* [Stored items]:

theorem recVarintWith_of_big {P : Params} {buf : Bytes} (off : Nat) (s : State) (h : P.rbufMax < buf.length) :
    recVarintWith P buf off s = .next (finish .refused s) := by
  obtain ⟨_, heq⟩ | ⟨hfits, _⟩ := recVarintWith_cases P buf off s
  · exact heq
  · omega

/-- Settles O38: the reader stops at the last byte of the varint, so what follows is not looked at. -/
theorem recVarintCompletes : Obligations.RecVarintCompletes := by
  intro before e after s he
  have hall : ∀ P : Params, (before ++ e ++ after).length ≤ P.rbufMax →
      recVarintWith P (before ++ e ++ after) before.length s =
        .next (finish (.ok (.varint (groupSum e) e.length)) s) := by
    intro P hfits
    rw [recVarintWith_of_fits _ s hfits, varint_of_varintBytes he]
    rfl
  refine ⟨?_, he.groupSum_lt, hall⟩
  split_ifs with hfits
  · exact hall coreParams hfits
  · exact recVarintWith_of_big _ s (Nat.lt_of_not_le hfits)

/-- Settles O39: the read is cut short exactly when the byte it stops at lies past the buffer. -/
theorem recVarintBounds : Obligations.RecVarintBounds := by
  refine ⟨fun P buf off s hfits => ⟨fun hcut => ?_, fun hcut => ?_⟩, fun _ _ _ => rfl⟩
  · rw [recVarintWith_of_fits off s hfits, varint_of_cutShort hcut]
    rfl
  · obtain ⟨n, hn, hb, hv⟩ := varint_of_not_cutShort hcut
    refine ⟨n, hn, hb, ?_⟩
    rw [recVarintWith_of_fits off s hfits, hv]
    rfl

/-- Settles O40: the encoder's bytes are those of a varint whose groups sum to the value. -/
theorem varintRoundTrip : Obligations.VarintRoundTrip := by
  intro v rest hv
  have hread := varint_of_varintBytes (varintBytes_varintEncode hv) [] rest
  rw [groupSum_varintEncode hv] at hread
  exact ⟨hread, length_varintEncode hv⟩

end Sys2Proof.Machine
end

section
/-!
PROOFS. One equation for every operation (30_encoding.md R71, 60_exceptions.md R180 to R191): the outcome it ends in and
what it writes. Whatever holds of all operations is derived from `exec_eq`.
-/

namespace Sys2Proof.Machine

/-! ### what an operation answers -/

theorem outcomeOf_eq_ok_iff {α : Type} {mk : α → OpValue} {r : Except FailLabel α} {v : OpValue} :
    outcomeOf mk r = .ok v ↔ ∃ a, r = .ok a ∧ mk a = v := by
  cases r <;> simp

/-- The outcome of an operation that no cause of REFUSED stops: OK or FAIL (R180, R183). -/
def acceptedOutcome (i : Instr) (s : State) : OpOutcome :=
  match i with
  | .ciphKeyload _ => .ok .nothing
  | .ciphEnc p seq => .ok (.bytes (ciphertextOf coreParams s.k seq s.draws p))
  | .ciphDec c seq => outcomeOf .bytes (plaintextOf coreParams s.k seq c)
  | .pktNew _ _ => .ok .nothing
  | .pktParse raw => if raw.length < 18 then .fail else .ok .nothing
  | .pktEnc seq =>
    .ok (.bytes (wirePacket s.pkt.cmd s.pkt.digest (ciphertextOf coreParams s.k seq s.draws s.pkt.data)))
  | .pktDec seq => outcomeOf .bytes (verifiedPlaintext coreParams s.k seq s.pkt)
  | .recVarint buf off => outcomeOf (fun r => .varint r.1 r.2) (varint buf off)
  | .recDecode buf => outcomeOf .records (recordsOf buf)

open Classical in
/-- The outcome of an operation: the causes of REFUSED come first (R191). -/
noncomputable def outcomeIn (i : Instr) (s : State) : OpOutcome :=
  if RefusedCause i s then .refused else acceptedOutcome i s

/-- What an operation that ends OK writes, beside its outcome (10_state.md R34). -/
def okWrites (i : Instr) (s : State) : State :=
  match i with
  | .ciphKeyload key => writeKey (loadedKey key) s
  | .ciphEnc p _ => advanceDraws (fillOf p.length) s
  | .pktNew cmd p => writePacket (newContext coreParams cmd p) s
  | .pktParse raw => writePacket (parsedContext raw) s
  | .pktEnc _ => advanceDraws (fillOf s.pkt.data.length) s
  | .ciphDec _ _ | .pktDec _ | .recVarint _ _ | .recDecode _ => s

/-- What an operation that ends in a given outcome writes: nothing unless it ends OK (R184). -/
def writes (i : Instr) (o : OpOutcome) (s : State) : State :=
  match o with
  | .ok _ => okWrites i s
  | .fail => s
  | .refused => s

@[simp] theorem writes_refused (i : Instr) (s : State) : writes i .refused s = s := rfl

theorem writes_eq_or (i : Instr) (o : OpOutcome) (s : State) : writes i o s = okWrites i s ∨ writes i o s = s := by
  cases o
  case ok v => exact .inl rfl
  case fail => exact .inr rfl
  case refused => exact .inr rfl

/-- What an operation does to a field, whatever outcome it ends in, follows from what it does on OK. -/
theorem writes_congr {α : Type} (field : State → α) {i : Instr} {s u : State} (h : field u = field s)
    (hok : field (okWrites i u) = field (okWrites i s)) (o : OpOutcome) :
    field (writes i o u) = field (writes i o s) := by
  cases o
  case ok v => exact hok
  case fail => exact h
  case refused => exact h

/-- An operation that writes nothing on OK writes nothing at all. -/
theorem writes_of_okWrites_eq {i : Instr} {s : State} (o : OpOutcome) (h : okWrites i s = s) : writes i o s = s :=
  (writes_eq_or i o s).elim (·.trans h) id

theorem acceptedOutcome_ne_refused (i : Instr) (s : State) : acceptedOutcome i s ≠ .refused := by
  cases i
  case pktParse raw => rw [acceptedOutcome]; split_ifs <;> simp
  all_goals simp [acceptedOutcome]

theorem outcomeIn_of_refusedCause {i : Instr} {s : State} (h : RefusedCause i s) : outcomeIn i s = .refused := if_pos h

theorem outcomeIn_of_not_refusedCause {i : Instr} {s : State} (h : ¬ RefusedCause i s) :
    outcomeIn i s = acceptedOutcome i s := if_neg h

theorem outcomeIn_eq_refused_iff (i : Instr) (s : State) : outcomeIn i s = .refused ↔ RefusedCause i s := by
  refine ⟨fun h => ?_, outcomeIn_of_refusedCause⟩
  by_contra hno
  exact acceptedOutcome_ne_refused i s (outcomeIn_of_not_refusedCause hno ▸ h)

/-- Two states with the same causes of REFUSED, and the same answer where there is none, end an operation alike. -/
theorem outcomeIn_congr {i : Instr} {s u : State} (hc : RefusedCause i u ↔ RefusedCause i s)
    (ha : ¬ RefusedCause i s → acceptedOutcome i u = acceptedOutcome i s) : outcomeIn i u = outcomeIn i s := by
  by_cases h : RefusedCause i s
  · rw [outcomeIn_of_refusedCause h, outcomeIn_of_refusedCause (hc.mpr h)]
  · rw [outcomeIn_of_not_refusedCause h, outcomeIn_of_not_refusedCause (h ∘ hc.mp), ha h]

/-! ### the equation -/

/-- The two ways an operation goes: stopped by a cause of REFUSED, or not. -/
theorem exec_cases (i : Instr) (s : State) :
    (RefusedCause i s ∧ exec i s = .next (finish .refused s)) ∨
    (¬ RefusedCause i s ∧
      exec i s = .next (finish (acceptedOutcome i s) (writes i (acceptedOutcome i s) s))) := by
  cases i with
  | ciphKeyload key => exact .inr ⟨id, rfl⟩
  | ciphEnc p seq =>
    obtain ⟨hc, h⟩ | ⟨hk, hp, h⟩ := ciphEncWith_cases coreParams p seq s
    · exact .inl ⟨hc, h⟩
    · exact .inr ⟨by simp [RefusedCause, hk, hp], h⟩
  | ciphDec c seq =>
    obtain ⟨hc, h⟩ | ⟨hk, hp, h⟩ := ciphDecWith_cases coreParams c seq s
    · exact .inl ⟨hc, h⟩
    · exact .inr ⟨by simp [RefusedCause, hk, hp], by rwa [writes_of_okWrites_eq _ rfl]⟩
  | pktNew cmd p =>
    obtain ⟨hc, h⟩ | ⟨hp, h⟩ := pktNewWith_cases coreParams cmd p s
    · exact .inl ⟨hc, h⟩
    · exact .inr ⟨Nat.not_lt.mpr hp, h⟩
  | pktParse raw =>
    obtain ⟨hc, h⟩ | ⟨hp, hshort, h⟩ | ⟨hp, hlong, h⟩ := pktParseWith_cases coreParams raw s
    · exact .inl ⟨hc, h⟩
    · exact .inr ⟨Nat.not_lt.mpr hp, by rw [acceptedOutcome, if_pos hshort]; exact h⟩
    · exact .inr ⟨Nat.not_lt.mpr hp, by rw [acceptedOutcome, if_neg (Nat.not_lt.mpr hlong)]; exact h⟩
  | pktEnc seq =>
    obtain ⟨hc, h⟩ | ⟨hm, hk, hd, h⟩ := pktEncWith_cases coreParams seq s
    · exact .inl ⟨hc, h⟩
    · exact .inr ⟨by simpa [RefusedCause, hm, hk, pktPlainMax] using hd, h⟩
  | pktDec seq =>
    obtain ⟨hc, h⟩ | ⟨hm, hk, hd, h⟩ := pktDecWith_cases coreParams seq s
    · exact .inl ⟨hc, h⟩
    · exact .inr ⟨by simpa [RefusedCause, hm, hk] using hd, by rwa [writes_of_okWrites_eq _ rfl]⟩
  | recVarint buf off =>
    obtain ⟨hc, h⟩ | ⟨hp, h⟩ := recVarintWith_cases coreParams buf off s
    · exact .inl ⟨hc, h⟩
    · exact .inr ⟨Nat.not_lt.mpr hp, by rwa [writes_of_okWrites_eq _ rfl]⟩
  | recDecode buf =>
    obtain ⟨hc, h⟩ | ⟨hp, h⟩ := recDecodeWith_cases coreParams buf s
    · exact .inl ⟨hc, h⟩
    · exact .inr ⟨Nat.not_lt.mpr hp, by rwa [writes_of_okWrites_eq _ rfl]⟩
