-- ==== Sys2Proof/Laws/Encoding.lean ====
section
/-! SUPPORT. The header fields, the randomness port and the operation codes: each encoding function
undone by its decoding function. -/

namespace Sys2Proof

@[simp] theorem headerOp_mkHeader (op : BitVec 4) (n : Nat) : headerOp (mkHeader op n) = op := by
  ext k hk
  have h := BitVec.getLsbD_append (x := op) (y := BitVec.ofNat 12 n) (i := 12 + k)
  simp only [headerOp, mkHeader, BitVec.getElem_extractLsb']
  exact h.trans (by simp [BitVec.getLsbD_eq_getElem hk])

theorem headerIlen_mkHeader (op : BitVec 4) {n : Nat} (h : n ≤ Config.maxLen) :
    headerIlen (mkHeader op n) = n := by
  have key : (mkHeader op n).extractLsb' 0 12 = BitVec.ofNat 12 n := by
    ext k hk
    have h := BitVec.getLsbD_append (x := op) (y := BitVec.ofNat 12 n) (i := 0 + k)
    simp only [mkHeader, BitVec.getElem_extractLsb']
    exact h.trans (by simp [hk])
  simp only [headerIlen, key, BitVec.toNat_ofNat]
  simp only [Config.maxLen] at h
  omega

/-- A header is what its two fields say. -/
theorem mkHeader_fields (h : Header) : mkHeader (headerOp h) (headerIlen h) = h := by
  simp only [headerIlen, mkHeader, headerOp, BitVec.ofNat_toNat, BitVec.setWidth_eq]
  ext k hk
  rw [BitVec.getElem_append]
  split
  · simp [BitVec.getLsbD_eq_getElem hk]
  · rename_i hlt
    simp only [BitVec.getElem_extractLsb']
    rw [Nat.add_sub_cancel' (Nat.le_of_not_lt hlt), BitVec.getLsbD_eq_getElem hk]

/-- `ilen` is a 12-bit number. -/
theorem headerIlen_le (h : Header) : headerIlen h ≤ Config.maxLen := by
  have := (h.extractLsb' 0 12).isLt
  simp only [headerIlen, Config.maxLen]
  omega

@[simp] theorem drawsOfPort_portOfDraws (r : Draws) : drawsOfPort (portOfDraws r) = r := by
  rcases r with ⟨⟨l⟩, h⟩
  match l, h with
  | [a, b, c, d, e, f, g, p, q, t], _ =>
    apply Vector.ext
    intro j hj
    simp only [drawsOfPort, portOfDraws, Vector.getElem_ofFn, Vector.toList, List.foldl]
    have := a.isLt; have := b.isLt; have := c.isLt; have := d.isLt; have := e.isLt
    have := f.isLt; have := g.isLt; have := p.isLt; have := q.isLt; have := t.isLt
    apply BitVec.eq_of_toNat_eq
    simp only [BitVec.extractLsb'_toNat, BitVec.toNat_ofNat, Nat.shiftRight_eq_div_pow]
    match j, hj with
    | 0, _ | 1, _ | 2, _ | 3, _ | 4, _ | 5, _ | 6, _ | 7, _ | 8, _ | 9, _ => simp; omega

/-- The decoder's verdict on an operation code is an instruction with that code and payload. -/
theorem decodeOp_payload (op : BitVec 4) (p : List Byte) (r : Draws) :
    (decodeOp op p r).payload = p := by
  unfold decodeOp; split <;> rfl

/-- The reserved codes 0xC to 0xF keep their two low bits. -/
theorem reserved_opcode : ∀ op : BitVec 4, 12 ≤ op.toNat →
    (0b11#2 ++ op.extractLsb' 0 2 : BitVec 4) = op := by decide

theorem decodeOp_opcode (op : BitVec 4) (p : List Byte) (r : Draws) :
    (decodeOp op p r).opcode = op := by
  unfold decodeOp
  split <;> try (rename_i h; exact BitVec.eq_of_toNat_eq h.symm)
  simp only [imp_false] at *
  exact reserved_opcode op (by omega)

/-- The draws of a decoded operation are those on the port, where it has draws. -/
theorem decodeOp_draws (op : BitVec 4) (p : List Byte) (r : Draws) {r' : Draws}
    (h : (decodeOp op p r).draws = some r') : r' = r := by
  revert h
  unfold decodeOp
  split <;> simp [Instr.draws] <;> exact Eq.symm

/-- `ilen` of the request whose bits are `w` is the length of its payload. -/
theorem requestOfBits_length (nbits w : Nat) :
    (requestOfBits nbits w).ibuf.length = headerIlen (requestOfBits nbits w).header := by
  simp [requestOfBits]

end Sys2Proof
end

* [TASK PROMPT]: Copy out only the lines of the records above from the one with "nothing at all. -/" through the one with "case pktParse raw", exactly as they stand, both included.

* [ANSWER SPACE]:
/-- An operation that writes nothing on OK writes nothing at all. -/
theorem writes_of_okWrites_eq {i : Instr} {s : State} (o : OpOutcome) (h : okWrites i s = s) : writes i o s = s :=
  (writes_eq_or i o s).elim (·.trans h) id

theorem acceptedOutcome_ne_refused (i : Instr) (s : State) : acceptedOutcome i s ≠ .refused := by
  cases i
  case pktParse raw => rw [acceptedOutcome]; split_ifs <;> simp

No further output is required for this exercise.